Brief
From the listing below, copy only the lines from the line that contains "d.orderCount := by" to the line that contains "d.coup := by", counting those two lines as part of the copy.
BEGIN Source information
@[simp] theorem Dev.updatePending_now (d : Dev) (q : Nat) : (d.updatePending q).now = d.now := by
  unfold Dev.updatePending; dsimp only; split <;> try split
  all_goals rfl
@[simp] theorem Dev.updatePending_free (d : Dev) (q : Nat) : (d.updatePending q).free = d.free := by
  unfold Dev.updatePending; dsimp only; split <;> try split
  all_goals rfl
@[simp] theorem Dev.updatePending_regs (d : Dev) (q : Nat) : (d.updatePending q).regs = d.regs := by
  unfold Dev.updatePending; dsimp only; split <;> try split
  all_goals rfl
@[simp] theorem Dev.updatePending_sent (d : Dev) (q : Nat) : (d.updatePending q).sent = d.sent := by
  unfold Dev.updatePending; dsimp only; split <;> try split
  all_goals rfl
@[simp] theorem Dev.updatePending_mem (d : Dev) (q : Nat) : (d.updatePending q).mem = d.mem := by
  unfold Dev.updatePending; dsimp only; split <;> try split
  all_goals rfl
@[simp] theorem Dev.updatePending_memFree (d : Dev) (q : Nat) : (d.updatePending q).memFree = d.memFree := by
  unfold Dev.updatePending; dsimp only; split <;> try split
  all_goals rfl
@[simp] theorem Dev.updatePending_poison (d : Dev) (q : Nat) : (d.updatePending q).poison = d.poison := by
  unfold Dev.updatePending; dsimp only; split <;> try split
  all_goals rfl
@[simp] theorem Dev.updatePending_attention (d : Dev) (q : Nat) : (d.updatePending q).attention = d.attention := by
  unfold Dev.updatePending; dsimp only; split <;> try split
  all_goals rfl
@[simp] theorem Dev.updatePending_logWrapped (d : Dev) (q : Nat) : (d.updatePending q).logWrapped = d.logWrapped := by
  unfold Dev.updatePending; dsimp only; split <;> try split
  all_goals rfl
@[simp] theorem Dev.updatePending_lasting (d : Dev) (q : Nat) : (d.updatePending q).lasting = d.lasting := by
  unfold Dev.updatePending; dsimp only; split <;> try split
  all_goals rfl
@[simp] theorem Dev.updatePending_kept (d : Dev) (q : Nat) : (d.updatePending q).kept = d.kept := by
  unfold Dev.updatePending; dsimp only; split <;> try split
  all_goals rfl
@[simp] theorem Dev.updatePending_canOpen (d : Dev) (q : Nat) : (d.updatePending q).canOpen = d.canOpen := by
  unfold Dev.updatePending; dsimp only; split <;> try split
  all_goals rfl
@[simp] theorem Dev.updatePending_mailboxes (d : Dev) (q : Nat) : (d.updatePending q).mailboxes = d.mailboxes := by
  unfold Dev.updatePending; dsimp only; split <;> try split
  all_goals rfl
@[simp] theorem Dev.updatePending_ep (d : Dev) (q : Nat) : (d.updatePending q).ep = d.ep := by
  unfold Dev.updatePending; dsimp only; split <;> try split
  all_goals rfl
@[simp] theorem Dev.updatePending_streams (d : Dev) (q : Nat) : (d.updatePending q).streams = d.streams := by
  unfold Dev.updatePending; dsimp only; split <;> try split
  all_goals rfl
@[simp] theorem Dev.updatePending_ports (d : Dev) (q : Nat) : (d.updatePending q).ports = d.ports := by
  unfold Dev.updatePending; dsimp only; split <;> try split
  all_goals rfl
@[simp] theorem Dev.updatePending_dictWaiting (d : Dev) (q : Nat) : (d.updatePending q).dictWaiting = d.dictWaiting := by
  unfold Dev.updatePending; dsimp only; split <;> try split
  all_goals rfl
@[simp] theorem Dev.updatePending_canWaiting (d : Dev) (q : Nat) : (d.updatePending q).canWaiting = d.canWaiting := by
  unfold Dev.updatePending; dsimp only; split <;> try split
  all_goals rfl
@[simp] theorem Dev.updatePending_dictTurn (d : Dev) (q : Nat) : (d.updatePending q).dictTurn = d.dictTurn := by
  unfold Dev.updatePending; dsimp only; split <;> try split
  all_goals rfl
@[simp] theorem Dev.updatePending_fetchCount (d : Dev) (q : Nat) : (d.updatePending q).fetchCount = d.fetchCount := by
  unfold Dev.updatePending; dsimp only; split <;> try split
  all_goals rfl
@[simp] theorem Dev.updatePending_fetchTurn (d : Dev) (q : Nat) : (d.updatePending q).fetchTurn = d.fetchTurn := by
  unfold Dev.updatePending; dsimp only; split <;> try split
  all_goals rfl
@[simp] theorem Dev.updatePending_fetchRun (d : Dev) (q : Nat) : (d.updatePending q).fetchRun = d.fetchRun := by
  unfold Dev.updatePending; dsimp only; split <;> try split
  all_goals rfl
@[simp] theorem Dev.updatePending_handedUnits (d : Dev) (q : Nat) : (d.updatePending q).handedUnits = d.handedUnits := by
  unfold Dev.updatePending; dsimp only; split <;> try split
  all_goals rfl
@[simp] theorem Dev.updatePending_decoders (d : Dev) (q : Nat) : (d.updatePending q).decoders = d.decoders := by
  unfold Dev.updatePending; dsimp only; split <;> try split
  all_goals rfl
@[simp] theorem Dev.updatePending_decodeJobs (d : Dev) (q : Nat) : (d.updatePending q).decodeJobs = d.decodeJobs := by
  unfold Dev.updatePending; dsimp only; split <;> try split
  all_goals rfl
@[simp] theorem Dev.updatePending_faults (d : Dev) (q : Nat) : (d.updatePending q).faults = d.faults := by
  unfold Dev.updatePending; dsimp only; split <;> try split
  all_goals rfl
@[simp] theorem Dev.updatePending_released (d : Dev) (q : Nat) : (d.updatePending q).released = d.released := by
  unfold Dev.updatePending; dsimp only; split <;> try split
  all_goals rfl
@[simp] theorem Dev.updatePending_held (d : Dev) (q : Nat) : (d.updatePending q).held = d.held := by
  unfold Dev.updatePending; dsimp only; split <;> try split
  all_goals rfl
@[simp] theorem Dev.updatePending_droppedBefore (d : Dev) (q : Nat) : (d.updatePending q).droppedBefore = d.droppedBefore := by
  unfold Dev.updatePending; dsimp only; split <;> try split
  all_goals rfl
@[simp] theorem Dev.updatePending_raisedAt (d : Dev) (q : Nat) : (d.updatePending q).raisedAt = d.raisedAt := by
  unfold Dev.updatePending; dsimp only; split <;> try split
  all_goals rfl
@[simp] theorem Dev.updatePending_clips (d : Dev) (q : Nat) : (d.updatePending q).clips = d.clips := by
  unfold Dev.updatePending; dsimp only; split <;> try split
  all_goals rfl
@[simp] theorem Dev.updatePending_clipCount (d : Dev) (q : Nat) : (d.updatePending q).clipCount = d.clipCount := by
  unfold Dev.updatePending; dsimp only; split <;> try split
  all_goals rfl
@[simp] theorem Dev.updatePending_encodeJobs (d : Dev) (q : Nat) : (d.updatePending q).encodeJobs = d.encodeJobs := by
  unfold Dev.updatePending; dsimp only; split <;> try split
  all_goals rfl
@[simp] theorem Dev.updatePending_calStreams (d : Dev) (q : Nat) : (d.updatePending q).calStreams = d.calStreams := by
  unfold Dev.updatePending; dsimp only; split <;> try split
  all_goals rfl
@[simp] theorem Dev.updatePending_frames (d : Dev) (q : Nat) : (d.updatePending q).frames = d.frames := by
  unfold Dev.updatePending; dsimp only; split <;> try split
  all_goals rfl
@[simp] theorem Dev.updatePending_frameCount (d : Dev) (q : Nat) : (d.updatePending q).frameCount = d.frameCount := by
  unfold Dev.updatePending; dsimp only; split <;> try split
  all_goals rfl
@[simp] theorem Dev.updatePending_signalled (d : Dev) (q : Nat) : (d.updatePending q).signalled = d.signalled := by
  unfold Dev.updatePending; dsimp only; split <;> try split
  all_goals rfl
@[simp] theorem Dev.updatePending_cores (d : Dev) (q : Nat) : (d.updatePending q).cores = d.cores := by
  unfold Dev.updatePending; dsimp only; split <;> try split
  all_goals rfl
@[simp] theorem Dev.updatePending_contexts (d : Dev) (q : Nat) : (d.updatePending q).contexts = d.contexts := by
  unfold Dev.updatePending; dsimp only; split <;> try split
  all_goals rfl
@[simp] theorem Dev.updatePending_heap (d : Dev) (q : Nat) : (d.updatePending q).heap = d.heap := by
  unfold Dev.updatePending; dsimp only; split <;> try split
  all_goals rfl
@[simp] theorem Dev.updatePending_scratch (d : Dev) (q : Nat) : (d.updatePending q).scratch = d.scratch := by
  unfold Dev.updatePending; dsimp only; split <;> try split
  all_goals rfl
@[simp] theorem Dev.updatePending_waiters (d : Dev) (q : Nat) : (d.updatePending q).waiters = d.waiters := by
  unfold Dev.updatePending; dsimp only; split <;> try split
  all_goals rfl
@[simp] theorem Dev.updatePending_remoteWaits (d : Dev) (q : Nat) : (d.updatePending q).remoteWaits = d.remoteWaits := by
  unfold Dev.updatePending; dsimp only; split <;> try split
  all_goals rfl
@[simp] theorem Dev.updatePending_remoteCount (d : Dev) (q : Nat) : (d.updatePending q).remoteCount = d.remoteCount := by
  unfold Dev.updatePending; dsimp only; split <;> try split
  all_goals rfl
@[simp] theorem Dev.updatePending_boosted (d : Dev) (q : Nat) : (d.updatePending q).boosted = d.boosted := by
  unfold Dev.updatePending; dsimp only; split <;> try split
  all_goals rfl
@[simp] theorem Dev.updatePending_heard (d : Dev) (q : Nat) : (d.updatePending q).heard = d.heard := by
  unfold Dev.updatePending; dsimp only; split <;> try split
  all_goals rfl
@[simp] theorem Dev.updatePending_quiescing (d : Dev) (q : Nat) : (d.updatePending q).quiescing = d.quiescing := by
  unfold Dev.updatePending; dsimp only; split <;> try split
  all_goals rfl
@[simp] theorem Dev.updatePending_orderCount (d : Dev) (q : Nat) : (d.updatePending q).orderCount = d.orderCount := by
  unfold Dev.updatePending; dsimp only; split <;> try split
  all_goals rfl
@[simp] theorem Dev.updatePending_trackSets (d : Dev) (q : Nat) : (d.updatePending q).trackSets = d.trackSets := by
  unfold Dev.updatePending; dsimp only; split <;> try split
  all_goals rfl
@[simp] theorem Dev.updatePending_sliceJobs (d : Dev) (q : Nat) : (d.updatePending q).sliceJobs = d.sliceJobs := by
  unfold Dev.updatePending; dsimp only; split <;> try split
  all_goals rfl
@[simp] theorem Dev.updatePending_pointsRetired (d : Dev) (q : Nat) : (d.updatePending q).pointsRetired = d.pointsRetired := by
  unfold Dev.updatePending; dsimp only; split <;> try split
  all_goals rfl
@[simp] theorem Dev.updatePending_dio (d : Dev) (q : Nat) : (d.updatePending q).dio = d.dio := by
  unfold Dev.updatePending; dsimp only; split <;> try split
  all_goals rfl
@[simp] theorem Dev.updatePending_canEvents (d : Dev) (q : Nat) : (d.updatePending q).canEvents = d.canEvents := by
  unfold Dev.updatePending; dsimp only; split <;> try split
  all_goals rfl
@[simp] theorem Dev.updatePending_canSegments (d : Dev) (q : Nat) : (d.updatePending q).canSegments = d.canSegments := by
  unfold Dev.updatePending; dsimp only; split <;> try split
  all_goals rfl
@[simp] theorem Dev.updatePending_pools (d : Dev) (q : Nat) : (d.updatePending q).pools = d.pools := by
  unfold Dev.updatePending; dsimp only; split <;> try split
  all_goals rfl
@[simp] theorem Dev.updatePending_cache (d : Dev) (q : Nat) : (d.updatePending q).cache = d.cache := by
  unfold Dev.updatePending; dsimp only; split <;> try split
  all_goals rfl
@[simp] theorem Dev.updatePending_lp (d : Dev) (q : Nat) : (d.updatePending q).lp = d.lp := by
  unfold Dev.updatePending; dsimp only; split <;> try split
  all_goals rfl
@[simp] theorem Dev.updatePending_pw (d : Dev) (q : Nat) : (d.updatePending q).pw = d.pw := by
  unfold Dev.updatePending; dsimp only; split <;> try split
  all_goals rfl
@[simp] theorem Dev.updatePending_coup (d : Dev) (q : Nat) : (d.updatePending q).coup = d.coup := by
  unfold Dev.updatePending; dsimp only; split <;> try split
  all_goals rfl
@[simp] theorem Dev.updatePending_ledger (d : Dev) (q : Nat) : (d.updatePending q).ledger = d.ledger := by
  unfold Dev.updatePending; dsimp only; split <;> try split
  all_goals rfl
@[simp] theorem Dev.updatePending_boot (d : Dev) (q : Nat) : (d.updatePending q).boot = d.boot := by
  unfold Dev.updatePending; dsimp only; split <;> try split
  all_goals rfl
@[simp] theorem Dev.updatePending_pwrgood (d : Dev) (q : Nat) : (d.updatePending q).pwrgood = d.pwrgood := by
  unfold Dev.updatePending; dsimp only; split <;> try split
  all_goals rfl
@[simp] theorem Dev.updatePending_perstLow (d : Dev) (q : Nat) : (d.updatePending q).perstLow = d.perstLow := by
  unfold Dev.updatePending; dsimp only; split <;> try split
  all_goals rfl
@[simp] theorem Dev.updatePending_tap (d : Dev) (q : Nat) : (d.updatePending q).tap = d.tap := by
  unfold Dev.updatePending; dsimp only; split <;> try split
  all_goals rfl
END Source information
Result of this task
@[simp] theorem Dev.updatePending_orderCount (d : Dev) (q : Nat) : (d.updatePending q).orderCount = d.orderCount := by
  unfold Dev.updatePending; dsimp only; split <;> try split
  all_goals rfl
@[simp] theorem Dev.updatePending_trackSets (d : Dev) (q : Nat) : (d.updatePending q).trackSets = d.trackSets := by
  unfold Dev.updatePending; dsimp only; split <;> try split
  all_goals rfl
@[simp] theorem Dev.updatePending_sliceJobs (d : Dev) (q : Nat) : (d.updatePending q).sliceJobs = d.sliceJobs := by
  unfold Dev.updatePending; dsimp only; split <;> try split
  all_goals rfl
@[simp] theorem Dev.updatePending_pointsRetired (d : Dev) (q : Nat) : (d.updatePending q).pointsRetired = d.pointsRetired := by
  unfold Dev.updatePending; dsimp only; split <;> try split
  all_goals rfl
@[simp] theorem Dev.updatePending_dio (d : Dev) (q : Nat) : (d.updatePending q).dio = d.dio := by
  unfold Dev.updatePending; dsimp only; split <;> try split
  all_goals rfl
@[simp] theorem Dev.updatePending_canEvents (d : Dev) (q : Nat) : (d.updatePending q).canEvents = d.canEvents := by
  unfold Dev.updatePending; dsimp only; split <;> try split
  all_goals rfl
@[simp] theorem Dev.updatePending_canSegments (d : Dev) (q : Nat) : (d.updatePending q).canSegments = d.canSegments := by
  unfold Dev.updatePending; dsimp only; split <;> try split
  all_goals rfl
@[simp] theorem Dev.updatePending_pools (d : Dev) (q : Nat) : (d.updatePending q).pools = d.pools := by
  unfold Dev.updatePending; dsimp only; split <;> try split
  all_goals rfl
@[simp] theorem Dev.updatePending_cache (d : Dev) (q : Nat) : (d.updatePending q).cache = d.cache := by
  unfold Dev.updatePending; dsimp only; split <;> try split
  all_goals rfl
@[simp] theorem Dev.updatePending_lp (d : Dev) (q : Nat) : (d.updatePending q).lp = d.lp := by
  unfold Dev.updatePending; dsimp only; split <;> try split
  all_goals rfl
@[simp] theorem Dev.updatePending_pw (d : Dev) (q : Nat) : (d.updatePending q).pw = d.pw := by
  unfold Dev.updatePending; dsimp only; split <;> try split
  all_goals rfl
@[simp] theorem Dev.updatePending_coup (d : Dev) (q : Nat) : (d.updatePending q).coup = d.coup := by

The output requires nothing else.